Collection entries:
/-- The termination of a context, of a slot that holds one, up to the slot's own registers. -/
theorem State.Spares.resetSlot (s : State) {n : Nat} (hn : n < 64) : Spares (s.resetRegs (slotRegs n)) s (s.resetSlot n) := by
  have h728 : slotReg n ≠ 0x728 := by unfold slotReg; omega
  unfold State.resetSlot
  split
  next cx _ =>
    have h1 : Spares (s.resetRegs (slotRegs n)) s ((s.haltQueues cx (some 7)).discardCtx cx) := (Spares.refl _ s).haltQueues.discardCtx
    have h2 := h1.setDevReg (x := bits (((s.haltQueues cx (some 7)).discardCtx cx).devReg (slotReg n)) 0 12) (.inr (.inl rfl)) h728
    exact (h2.setDevReg (.inr (.inr rfl)) (by omega)).setDevReg (.inr (.inl rfl)) h728
  · exact .refl _ s

theorem State.slotCtx_eq_none {s : State} {n : Nat} (h : n < 64 → s.devReg (slotReg n) = 0) : s.slotCtx n = none := by
  unfold State.slotCtx
  by_cases hn : n < 64
  · simp [show s.devReg (0x400 + 8 * n) = 0 from h hn, bit]
  · simp [hn]

theorem State.slotCtx_resetSlot (s : State) {n : Nat} (hn : n < 64) : (s.resetSlot n).slotCtx n = none := by
  unfold State.resetSlot
  split
  next cx _ =>
    refine State.slotCtx_eq_none fun _ => ?_
    exact State.devReg_set_same _ _ _ (slotReg_own _ hn) (slotReg_unfenced _ hn) (by unfold slotReg; omega) (by unfold slotReg; omega)
  next h => exact h

theorem State.slotCtx_congr {s u : State} {w : Nat → Prop} (h : State.Spares w s u) {n : Nat} (hw : n < 64 → ¬ w (slotReg n)) :
    u.slotCtx n = s.slotCtx n := by
  unfold State.slotCtx
  by_cases hn : n < 64
  · have hreg : u.devReg (slotReg n) = s.devReg (slotReg n) :=
      State.devReg_congr h.part (slotReg_own _ hn) (by unfold slotReg; omega) (by unfold slotReg; omega) (h.regs _ (hw hn))
    rw [show u.devReg (0x400 + 8 * n) = s.devReg (0x400 + 8 * n) from hreg]
  · simp [hn]

/-- The registers of all slots, among others. -/
def slotBlocks (b : Nat) : Prop := (0x400 ≤ b ∧ b < 0x600) ∨ 0x170000 ≤ b

theorem slotRegs_slotBlocks {n b : Nat} (hn : n < 64) (h : slotRegs n b) : slotBlocks b := by
  unfold slotRegs slotReg at h
  unfold slotBlocks
  omega

/-- The first k slots are reset one after the other. -/
theorem State.resetSlots (s : State) (k : Nat) (hk : k ≤ 64) :
    Spares (s.resetRegs slotBlocks) s ((List.range k).foldl State.resetSlot s) ∧
      ∀ m < k, ((List.range k).foldl State.resetSlot s).slotCtx m = none := by
  induction k with
  | zero => exact ⟨.refl _ s, by simp⟩
  | succ k ih =>
    rw [List.range_succ, List.foldl_append]
    obtain ⟨hkeep, hnone⟩ := ih (by omega)
    generalize (List.range k).foldl State.resetSlot s = u at hkeep hnone
    have hstep := State.Spares.resetSlot u (show k < 64 by omega)
    refine ⟨hkeep.trans (hstep.mono fun b hb => ?_), fun m hm => ?_⟩
    · exact hb.imp (fun ⟨hu, hb⟩ => ⟨fun hs => hu (hkeep.unharmed hs), hb⟩) (slotRegs_slotBlocks (by omega))
    · obtain rfl | hlt : m = k ∨ m < k := by omega
      · exact u.slotCtx_resetSlot (by omega)
      · refine (State.slotCtx_congr hstep fun _ => ?_).trans (hnone m hlt)
        unfold State.resetRegs logReg slotRegs slotReg
        omega

/-- Nothing of a context is under way and nothing is saved: its termination leaves the device as it is. -/
theorem State.terminateAll_idle {s : State} (hj : s.dev.jobs = []) (hs : s.dev.saved = []) (hr : s.core.cfg.running = false)
    (hv : s.core.saving = false) : s.terminateAll = s.updDev fun d => { d with jobs := [] } := by
  simp [State.terminateAll, hj, hs, hr, hv]

/-- What a function-level reset does to an idle device (R430). -/
theorem functionLevelReset_idle {s : State} (hj : s.dev.jobs = []) (hs : s.dev.saved = []) (hd : s.dev.dump = none)
    (hr : s.core.cfg.running = false) (hv : s.core.saving = false) : ∃ t, exec .functionLevelReset s = .next t ∧
      State.Spares (s.resetRegs slotBlocks) s t ∧ t.dev.queues = [] ∧ t.dev.acct = s.dev.acct ∧ ∀ n, t.slotCtx n = none := by
  let s0 := s.updDev fun d => { d with jobs := [] }
  have h0 : s.terminateAll.endDump 2 = s0 := by
    rw [State.terminateAll_idle hj hs hr hv, State.endDump, show s0.dev.dump = none from hd]
  obtain ⟨hkeep, hnone⟩ := s0.resetSlots 64 (Nat.le_refl _)
  let u := (List.range 64).foldl State.resetSlot s0
  let t := u.updDev fun d => { d with queues := [], acct := s.dev.acct }
  have hst : State.Spares (s.resetRegs slotBlocks) s t :=
    ((State.Spares.refl _ s).same (v := s0) rfl).trans ((hkeep.mono fun b hb => hb).same rfl)
  have hexec : exec .functionLevelReset s = .next (((List.range 64).foldl State.resetSlot (s.terminateAll.endDump 2)).updDev fun d =>
    { d with queues := [], acct := s.dev.acct }) := rfl
  rw [h0] at hexec
  refine ⟨t, hexec, hst, rfl, rfl, fun n => ?_⟩
  by_cases hn : n < 64
  · exact (State.slotCtx_congr (w := fun _ => False) ((State.Spares.refl _ u).same (v := t) rfl) fun _ => id).trans (hnone n hn)
  · exact State.slotCtx_eq_none fun h => absurd h hn
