-- ==== Sys2Proof/Machine/Block.lean ====
section
/-! DEFINITION. The block as 00_scope.md R16 answers for it: its state is the unit type, the netlist is a parameter, nothing is
pending and there is no step; an operation or a netlist is a function from input values to output values (10_state.md R20,
30_encoding.md R67; the spec's decision D18). -/

namespace Sys2Proof

/-- R16, R20, R37: the block's state, "the unit type"; "the complete list of state elements is empty". -/
abbrev BlockState := Unit

/-- R20: one use of an operation: the state it leaves, which is the state it found, and its output value. -/
def Op.use (op : Op) (b : BlockState) (v : Ports Bit op.inputWidths) : BlockState × Bus op.output.width := (b, op.fn v)

/-- R16, R64: a block with its parameter, the fixed wiring. -/
structure Block where
  netlist : Netlist
  wf : netlist.wellFormed = true
deriving DecidableEq, Repr

/-- R16, R67: one use of the block: the host drives every input port and reads every output port. -/
def Block.use (k : Block) (b : BlockState) (v : Ports Bit k.netlist.inputWidths) : BlockState × Option (List (List Bit)) :=
  (b, k.netlist.eval v)

/-- Uses one after another, each finding the state that the one before it left. -/
def Block.uses (k : Block) : BlockState → List (Ports Bit k.netlist.inputWidths) → BlockState × List (Option (List (List Bit)))
  | b, [] => (b, [])
  | b, v :: rest => ((k.uses (k.use b v).1 rest).1, (k.use b v).2 :: (k.uses (k.use b v).1 rest).2)

end Sys2Proof
end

*EXERCISE DIRECTIONS*:
Every line must be copied exactly as it stands above.

*YOUR RESPONSE*:
/-- The termination of a context, of a slot that holds one, up to the slot's own registers. -/
theorem State.Spares.resetSlot (s : State) {n : Nat} (hn : n < 64) : Spares (s.resetRegs (slotRegs n)) s (s.resetSlot n) := by
  have h728 : slotReg n ≠ 0x728 := by unfold slotReg; omega
  unfold State.resetSlot
  split
  next cx _ =>
    have h1 : Spares (s.resetRegs (slotRegs n)) s ((s.haltQueues cx (some 7)).discardCtx cx) := (Spares.refl _ s).haltQueues.discardCtx
    have h2 := h1.setDevReg (x := bits (((s.haltQueues cx (some 7)).discardCtx cx).devReg (slotReg n)) 0 12) (.inr (.inl rfl)) h728
    exact (h2.setDevReg (.inr (.inr rfl)) (by omega)).setDevReg (.inr (.inl rfl)) h728
  · exact .refl _ s

theorem State.slotCtx_eq_none {s : State} {n : Nat} (h : n < 64 → s.devReg (slotReg n) = 0) : s.slotCtx n = none := by
  unfold State.slotCtx
  by_cases hn : n < 64
  · simp [show s.devReg (0x400 + 8 * n) = 0 from h hn, bit]
  · simp [hn]

theorem State.slotCtx_resetSlot (s : State) {n : Nat} (hn : n < 64) : (s.resetSlot n).slotCtx n = none := by
  unfold State.resetSlot
  split
  next cx _ =>
    refine State.slotCtx_eq_none fun _ => ?_
    exact State.devReg_set_same _ _ _ (slotReg_own _ hn) (slotReg_unfenced _ hn) (by unfold slotReg; omega) (by unfold slotReg; omega)
  next h => exact h

theorem State.slotCtx_congr {s u : State} {w : Nat → Prop} (h : State.Spares w s u) {n : Nat} (hw : n < 64 → ¬ w (slotReg n)) :
    u.slotCtx n = s.slotCtx n := by
  unfold State.slotCtx
  by_cases hn : n < 64
  · have hreg : u.devReg (slotReg n) = s.devReg (slotReg n) :=
      State.devReg_congr h.part (slotReg_own _ hn) (by unfold slotReg; omega) (by unfold slotReg; omega) (h.regs _ (hw hn))
    rw [show u.devReg (0x400 + 8 * n) = s.devReg (0x400 + 8 * n) from hreg]
  · simp [hn]

/-- The registers of all slots, among others. -/
def slotBlocks (b : Nat) : Prop := (0x400 ≤ b ∧ b < 0x600) ∨ 0x170000 ≤ b

theorem slotRegs_slotBlocks {n b : Nat} (hn : n < 64) (h : slotRegs n b) : slotBlocks b := by
  unfold slotRegs slotReg at h
  unfold slotBlocks
  omega

/-- The first k slots are reset one after the other. -/
theorem State.resetSlots (s : State) (k : Nat) (hk : k ≤ 64) :
    Spares (s.resetRegs slotBlocks) s ((List.range k).foldl State.resetSlot s) ∧
      ∀ m < k, ((List.range k).foldl State.resetSlot s).slotCtx m = none := by
  induction k with
  | zero => exact ⟨.refl _ s, by simp⟩
  | succ k ih =>
    rw [List.range_succ, List.foldl_append]
    obtain ⟨hkeep, hnone⟩ := ih (by omega)
    generalize (List.range k).foldl State.resetSlot s = u at hkeep hnone
    have hstep := State.Spares.resetSlot u (show k < 64 by omega)
    refine ⟨hkeep.trans (hstep.mono fun b hb => ?_), fun m hm => ?_⟩
    · exact hb.imp (fun ⟨hu, hb⟩ => ⟨fun hs => hu (hkeep.unharmed hs), hb⟩) (slotRegs_slotBlocks (by omega))
    · obtain rfl | hlt : m = k ∨ m < k := by omega
      · exact u.slotCtx_resetSlot (by omega)
      · refine (State.slotCtx_congr hstep fun _ => ?_).trans (hnone m hlt)
        unfold State.resetRegs logReg slotRegs slotReg
        omega

/-- Nothing of a context is under way and nothing is saved: its termination leaves the device as it is. -/
theorem State.terminateAll_idle {s : State} (hj : s.dev.jobs = []) (hs : s.dev.saved = []) (hr : s.core.cfg.running = false)
    (hv : s.core.saving = false) : s.terminateAll = s.updDev fun d => { d with jobs := [] } := by
  simp [State.terminateAll, hj, hs, hr, hv]

/-- What a function-level reset does to an idle device (R430). -/
theorem functionLevelReset_idle {s : State} (hj : s.dev.jobs = []) (hs : s.dev.saved = []) (hd : s.dev.dump = none)
    (hr : s.core.cfg.running = false) (hv : s.core.saving = false) : ∃ t, exec .functionLevelReset s = .next t ∧
      State.Spares (s.resetRegs slotBlocks) s t ∧ t.dev.queues = [] ∧ t.dev.acct = s.dev.acct ∧ ∀ n, t.slotCtx n = none := by
  let s0 := s.updDev fun d => { d with jobs := [] }
  have h0 : s.terminateAll.endDump 2 = s0 := by
    rw [State.terminateAll_idle hj hs hr hv, State.endDump, show s0.dev.dump = none from hd]
  obtain ⟨hkeep, hnone⟩ := s0.resetSlots 64 (Nat.le_refl _)
  let u := (List.range 64).foldl State.resetSlot s0
  let t := u.updDev fun d => { d with queues := [], acct := s.dev.acct }
  have hst : State.Spares (s.resetRegs slotBlocks) s t :=
    ((State.Spares.refl _ s).same (v := s0) rfl).trans ((hkeep.mono fun b hb => hb).same rfl)
  have hexec : exec .functionLevelReset s = .next (((List.range 64).foldl State.resetSlot (s.terminateAll.endDump 2)).updDev fun d =>
    { d with queues := [], acct := s.dev.acct }) := rfl
  rw [h0] at hexec
  refine ⟨t, hexec, hst, rfl, rfl, fun n => ?_⟩
  by_cases hn : n < 64
  · exact (State.slotCtx_congr (w := fun _ => False) ((State.Spares.refl _ u).same (v := t) rfl) fun _ => id).trans (hnone n hn)
  · exact State.slotCtx_eq_none fun h => absurd h hn
-- ==== Sys2Proof/Machine/Block.lean ====
section
/-! DEFINITION. The block as 00_scope.md R16 answers for it: its state is the unit type, the netlist is a parameter, nothing is
pending and there is no step; an operation or a netlist is a function from input values to output values (10_state.md R20,
30_encoding.md R67; the spec's decision D18). -/

namespace Sys2Proof

/-- R16, R20, R37: the block's state, "the unit type"; "the complete list of state elements is empty". -/
abbrev BlockState := Unit

/-- R20: one use of an operation: the state it leaves, which is the state it found, and its output value. -/
def Op.use (op : Op) (b : BlockState) (v : Ports Bit op.inputWidths) : BlockState × Bus op.output.width := (b, op.fn v)

/-- R16, R64: a block with its parameter, the fixed wiring. -/
structure Block where
  netlist : Netlist
  wf : netlist.wellFormed = true
deriving DecidableEq, Repr

/-- R16, R67: one use of the block: the host drives every input port and reads every output port. -/
def Block.use (k : Block) (b : BlockState) (v : Ports Bit k.netlist.inputWidths) : BlockState × Option (List (List Bit)) :=
  (b, k.netlist.eval v)

/-- Uses one after another, each finding the state that the one before it left. -/
def Block.uses (k : Block) : BlockState → List (Ports Bit k.netlist.inputWidths) → BlockState × List (Option (List (List Bit)))
  | b, [] => (b, [])
  | b, v :: rest => ((k.uses (k.use b v).1 rest).1, (k.use b v).2 :: (k.uses (k.use b v).1 rest).2)

end Sys2Proof
end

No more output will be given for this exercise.